#### [Your instructions]
Write out the data in full, exactly as shown.

******

theorem iLoad_kept {s₀ : State} (s : State) (e : Nat) (opc : Nat) (n : Nat) (hK : Kept s₀ s) : Kept s₀ (iLoad s e opc n) := by
  unfold iLoad
  repeat' first | with_reducible assumption | with_reducible apply Kept.ite | with_reducible apply issue_kept
                  | with_reducible apply memAccess_kept | with_reducible apply write_kept | with_reducible apply foldl_kept
                  | extract_lets | split | (intros; with_reducible assumption) | intro _ _ _ | intro _ _ | dsimp +zetaDelta only
                  | with_reducible refine Kept.mkUpd ?_ rfl rfl rfl

theorem iStore_kept {s₀ : State} (s : State) (e : Nat) (opc : Nat) (n : Nat) (hK : Kept s₀ s) : Kept s₀ (iStore s e opc n) := by
  unfold iStore
  repeat' first | with_reducible assumption | with_reducible apply Kept.ite | with_reducible apply issue_kept
                  | with_reducible apply memAccess_kept | with_reducible apply retire_kept | with_reducible apply storeMem_kept
                  | with_reducible apply foldl_kept | extract_lets | split | (intros; with_reducible assumption) | intro _ _ _
                  | intro _ _ | dsimp +zetaDelta only | with_reducible refine Kept.mkUpd ?_ rfl rfl rfl

theorem histAdd_kept {s₀ : State} (s : State) (e : Nat) (E : Engine) (w : W32) (a : Nat) (n : Nat) (hK : Kept s₀ s) : Kept s₀
    (histAdd s e E w a n) := by
  unfold histAdd
  repeat' first | with_reducible assumption | with_reducible apply Kept.ite | with_reducible apply sts_kept
                  | with_reducible apply write_kept | with_reducible apply storeMem_kept | with_reducible apply foldl_kept
                  | extract_lets | split | (intros; with_reducible assumption) | intro _ _ _ | intro _ _ | dsimp +zetaDelta only
                  | with_reducible refine Kept.mkUpd ?_ rfl rfl rfl

theorem iHinc_kept {s₀ : State} (s : State) (e : Nat) (hK : Kept s₀ s) : Kept s₀ (iHinc s e) := by
  unfold iHinc
  repeat' first | with_reducible assumption | with_reducible apply Kept.ite | with_reducible apply issue_kept
                  | with_reducible apply memAccess_kept | with_reducible apply histAdd_kept | with_reducible apply foldl_kept
                  | extract_lets | split | (intros; with_reducible assumption) | intro _ _ _ | intro _ _ | dsimp +zetaDelta only
                  | with_reducible refine Kept.mkUpd ?_ rfl rfl rfl

theorem iHadd_kept {s₀ : State} (s : State) (e : Nat) (hK : Kept s₀ s) : Kept s₀ (iHadd s e) := by
  unfold iHadd
  repeat' first | with_reducible assumption | with_reducible apply Kept.ite | with_reducible apply issue_kept
                  | with_reducible apply memAccess_kept | with_reducible apply histAdd_kept | with_reducible apply foldl_kept
                  | extract_lets | split | (intros; with_reducible assumption) | intro _ _ _ | intro _ _ | dsimp +zetaDelta only
                  | with_reducible refine Kept.mkUpd ?_ rfl rfl rfl

theorem popPort_kept {s₀ : State} (s : State) (e : Nat) (p : Nat) (n : Nat) (hK : Kept s₀ s) : Kept s₀ (popPort s e p n) := by
  unfold popPort
  repeat' first | with_reducible assumption | with_reducible apply Kept.ite | with_reducible apply addCnt_kept
                  | with_reducible apply setEngine_kept | with_reducible apply foldl_kept | extract_lets | split
                  | (intros; with_reducible assumption) | intro _ _ _ | intro _ _ | dsimp +zetaDelta only
                  | with_reducible refine Kept.mkUpd ?_ rfl rfl rfl

theorem doPop_kept {s₀ : State} (s : State) (e : Nat) (n : Nat) (w : W32) (x : W64) (hK : Kept s₀ s) : Kept s₀ (doPop s e n w x) := by
  unfold doPop
  repeat' first | with_reducible assumption | with_reducible apply Kept.ite | with_reducible apply write_kept
                  | with_reducible apply popPort_kept | with_reducible apply seen_kept | with_reducible apply foldl_kept
                  | extract_lets | split | (intros; with_reducible assumption) | intro _ _ _ | intro _ _ | dsimp +zetaDelta only
                  | with_reducible refine Kept.mkUpd ?_ rfl rfl rfl

theorem iPop_kept {s₀ : State} (s : State) (e : Nat) (hK : Kept s₀ s) : Kept s₀ (iPop s e) := by
  unfold iPop
  repeat' first | with_reducible assumption | with_reducible apply Kept.ite | with_reducible apply issue_kept
                  | with_reducible apply doPop_kept | with_reducible apply setEngine_kept | with_reducible apply foldl_kept
                  | extract_lets | split | (intros; with_reducible assumption) | intro _ _ _ | intro _ _ | dsimp +zetaDelta only
                  | with_reducible refine Kept.mkUpd ?_ rfl rfl rfl

theorem popWaitComplete_kept {s₀ : State} (s : State) (e : Nat) (waited : Nat) (hK : Kept s₀ s) : Kept s₀ (popWaitComplete s e
    waited) := by
  unfold popWaitComplete
  repeat' first | with_reducible assumption | with_reducible apply Kept.ite | with_reducible apply doPop_kept
                  | with_reducible apply setEngine_kept | with_reducible apply foldl_kept | extract_lets | split
                  | (intros; with_reducible assumption) | intro _ _ _ | intro _ _ | dsimp +zetaDelta only
                  | with_reducible refine Kept.mkUpd ?_ rfl rfl rfl

theorem iTrypop_kept {s₀ : State} (s : State) (e : Nat) (hK : Kept s₀ s) : Kept s₀ (iTrypop s e) := by
  unfold iTrypop
  repeat' first | with_reducible assumption | with_reducible apply Kept.ite | with_reducible apply issue_kept
                  | with_reducible apply doPop_kept | with_reducible apply write_kept | with_reducible apply foldl_kept
                  | extract_lets | split | (intros; with_reducible assumption) | intro _ _ _ | intro _ _ | dsimp +zetaDelta only
                  | with_reducible refine Kept.mkUpd ?_ rfl rfl rfl

theorem iPeek_kept {s₀ : State} (s : State) (e : Nat) (hK : Kept s₀ s) : Kept s₀ (iPeek s e) := by
  unfold iPeek
  repeat' first | with_reducible assumption | with_reducible apply Kept.ite | with_reducible apply issue_kept
                  | with_reducible apply seen_kept | with_reducible apply write_kept | with_reducible apply foldl_kept
                  | extract_lets | split | (intros; with_reducible assumption) | intro _ _ _ | intro _ _ | dsimp +zetaDelta only
                  | with_reducible refine Kept.mkUpd ?_ rfl rfl rfl

theorem iSkip_kept {s₀ : State} (s : State) (e : Nat) (hK : Kept s₀ s) : Kept s₀ (iSkip s e) := by
  unfold iSkip
  repeat' first | with_reducible assumption | with_reducible apply Kept.ite | with_reducible apply issue_kept
                  | with_reducible apply write_kept | with_reducible apply popPort_kept | with_reducible apply seen_kept
                  | with_reducible apply foldl_kept | extract_lets | split | (intros; with_reducible assumption) | intro _ _ _
                  | intro _ _ | dsimp +zetaDelta only | with_reducible refine Kept.mkUpd ?_ rfl rfl rfl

******

#### [Output of the exercise]
theorem iLoad_kept {s₀ : State} (s : State) (e : Nat) (opc : Nat) (n : Nat) (hK : Kept s₀ s) : Kept s₀ (iLoad s e opc n) := by
  unfold iLoad
  repeat' first | with_reducible assumption | with_reducible apply Kept.ite | with_reducible apply issue_kept
                  | with_reducible apply memAccess_kept | with_reducible apply write_kept | with_reducible apply foldl_kept
                  | extract_lets | split | (intros; with_reducible assumption) | intro _ _ _ | intro _ _ | dsimp +zetaDelta only
                  | with_reducible refine Kept.mkUpd ?_ rfl rfl rfl

theorem iStore_kept {s₀ : State} (s : State) (e : Nat) (opc : Nat) (n : Nat) (hK : Kept s₀ s) : Kept s₀ (iStore s e opc n) := by
  unfold iStore
  repeat' first | with_reducible assumption | with_reducible apply Kept.ite | with_reducible apply issue_kept
                  | with_reducible apply memAccess_kept | with_reducible apply retire_kept | with_reducible apply storeMem_kept
                  | with_reducible apply foldl_kept | extract_lets | split | (intros; with_reducible assumption) | intro _ _ _
                  | intro _ _ | dsimp +zetaDelta only | with_reducible refine Kept.mkUpd ?_ rfl rfl rfl

theorem histAdd_kept {s₀ : State} (s : State) (e : Nat) (E : Engine) (w : W32) (a : Nat) (n : Nat) (hK : Kept s₀ s) : Kept s₀
    (histAdd s e E w a n) := by
  unfold histAdd
  repeat' first | with_reducible assumption | with_reducible apply Kept.ite | with_reducible apply sts_kept
                  | with_reducible apply write_kept | with_reducible apply storeMem_kept | with_reducible apply foldl_kept
                  | extract_lets | split | (intros; with_reducible assumption) | intro _ _ _ | intro _ _ | dsimp +zetaDelta only
                  | with_reducible refine Kept.mkUpd ?_ rfl rfl rfl

theorem iHinc_kept {s₀ : State} (s : State) (e : Nat) (hK : Kept s₀ s) : Kept s₀ (iHinc s e) := by
  unfold iHinc
  repeat' first | with_reducible assumption | with_reducible apply Kept.ite | with_reducible apply issue_kept
                  | with_reducible apply memAccess_kept | with_reducible apply histAdd_kept | with_reducible apply foldl_kept
                  | extract_lets | split | (intros; with_reducible assumption) | intro _ _ _ | intro _ _ | dsimp +zetaDelta only
                  | with_reducible refine Kept.mkUpd ?_ rfl rfl rfl

theorem iHadd_kept {s₀ : State} (s : State) (e : Nat) (hK : Kept s₀ s) : Kept s₀ (iHadd s e) := by
  unfold iHadd
  repeat' first | with_reducible assumption | with_reducible apply Kept.ite | with_reducible apply issue_kept
                  | with_reducible apply memAccess_kept | with_reducible apply histAdd_kept | with_reducible apply foldl_kept
                  | extract_lets | split | (intros; with_reducible assumption) | intro _ _ _ | intro _ _ | dsimp +zetaDelta only
                  | with_reducible refine Kept.mkUpd ?_ rfl rfl rfl

theorem popPort_kept {s₀ : State} (s : State) (e : Nat) (p : Nat) (n : Nat) (hK : Kept s₀ s) : Kept s₀ (popPort s e p n) := by
  unfold popPort
  repeat' first | with_reducible assumption | with_reducible apply Kept.ite | with_reducible apply addCnt_kept
                  | with_reducible apply setEngine_kept | with_reducible apply foldl_kept | extract_lets | split
                  | (intros; with_reducible assumption) | intro _ _ _ | intro _ _ | dsimp +zetaDelta only
                  | with_reducible refine Kept.mkUpd ?_ rfl rfl rfl

theorem doPop_kept {s₀ : State} (s : State) (e : Nat) (n : Nat) (w : W32) (x : W64) (hK : Kept s₀ s) : Kept s₀ (doPop s e n w x) := by
  unfold doPop
  repeat' first | with_reducible assumption | with_reducible apply Kept.ite | with_reducible apply write_kept
                  | with_reducible apply popPort_kept | with_reducible apply seen_kept | with_reducible apply foldl_kept
                  | extract_lets | split | (intros; with_reducible assumption) | intro _ _ _ | intro _ _ | dsimp +zetaDelta only
                  | with_reducible refine Kept.mkUpd ?_ rfl rfl rfl

theorem iPop_kept {s₀ : State} (s : State) (e : Nat) (hK : Kept s₀ s) : Kept s₀ (iPop s e) := by
  unfold iPop
  repeat' first | with_reducible assumption | with_reducible apply Kept.ite | with_reducible apply issue_kept
                  | with_reducible apply doPop_kept | with_reducible apply setEngine_kept | with_reducible apply foldl_kept
                  | extract_lets | split | (intros; with_reducible assumption) | intro _ _ _ | intro _ _ | dsimp +zetaDelta only
                  | with_reducible refine Kept.mkUpd ?_ rfl rfl rfl

theorem popWaitComplete_kept {s₀ : State} (s : State) (e : Nat) (waited : Nat) (hK : Kept s₀ s) : Kept s₀ (popWaitComplete s e
    waited) := by
  unfold popWaitComplete
  repeat' first | with_reducible assumption | with_reducible apply Kept.ite | with_reducible apply doPop_kept
                  | with_reducible apply setEngine_kept | with_reducible apply foldl_kept | extract_lets | split
                  | (intros; with_reducible assumption) | intro _ _ _ | intro _ _ | dsimp +zetaDelta only
                  | with_reducible refine Kept.mkUpd ?_ rfl rfl rfl

theorem iTrypop_kept {s₀ : State} (s : State) (e : Nat) (hK : Kept s₀ s) : Kept s₀ (iTrypop s e) := by
  unfold iTrypop
  repeat' first | with_reducible assumption | with_reducible apply Kept.ite | with_reducible apply issue_kept
                  | with_reducible apply doPop_kept | with_reducible apply write_kept | with_reducible apply foldl_kept
                  | extract_lets | split | (intros; with_reducible assumption) | intro _ _ _ | intro _ _ | dsimp +zetaDelta only
                  | with_reducible refine Kept.mkUpd ?_ rfl rfl rfl

theorem iPeek_kept {s₀ : State} (s : State) (e : Nat) (hK : Kept s₀ s) : Kept s₀ (iPeek s e) := by
  unfold iPeek
  repeat' first | with_reducible assumption | with_reducible apply Kept.ite | with_reducible apply issue_kept
                  | with_reducible apply seen_kept | with_reducible apply write_kept | with_reducible apply foldl_kept
                  | extract_lets | split | (intros; with_reducible assumption) | intro _ _ _ | intro _ _ | dsimp +zetaDelta only
                  | with_reducible refine Kept.mkUpd ?_ rfl rfl rfl

theorem iSkip_kept {s₀ : State} (s : State) (e : Nat) (hK : Kept s₀ s) : Kept s₀ (iSkip s e) := by
  unfold iSkip
  repeat' first | with_reducible assumption | with_reducible apply Kept.ite | with_reducible apply issue_kept
                  | with_reducible apply write_kept | with_reducible apply popPort_kept | with_reducible apply seen_kept
                  | with_reducible apply foldl_kept | extract_lets | split | (intros; with_reducible assumption) | intro _ _ _
                  | intro _ _ | dsimp +zetaDelta only | with_reducible refine Kept.mkUpd ?_ rfl rfl rfl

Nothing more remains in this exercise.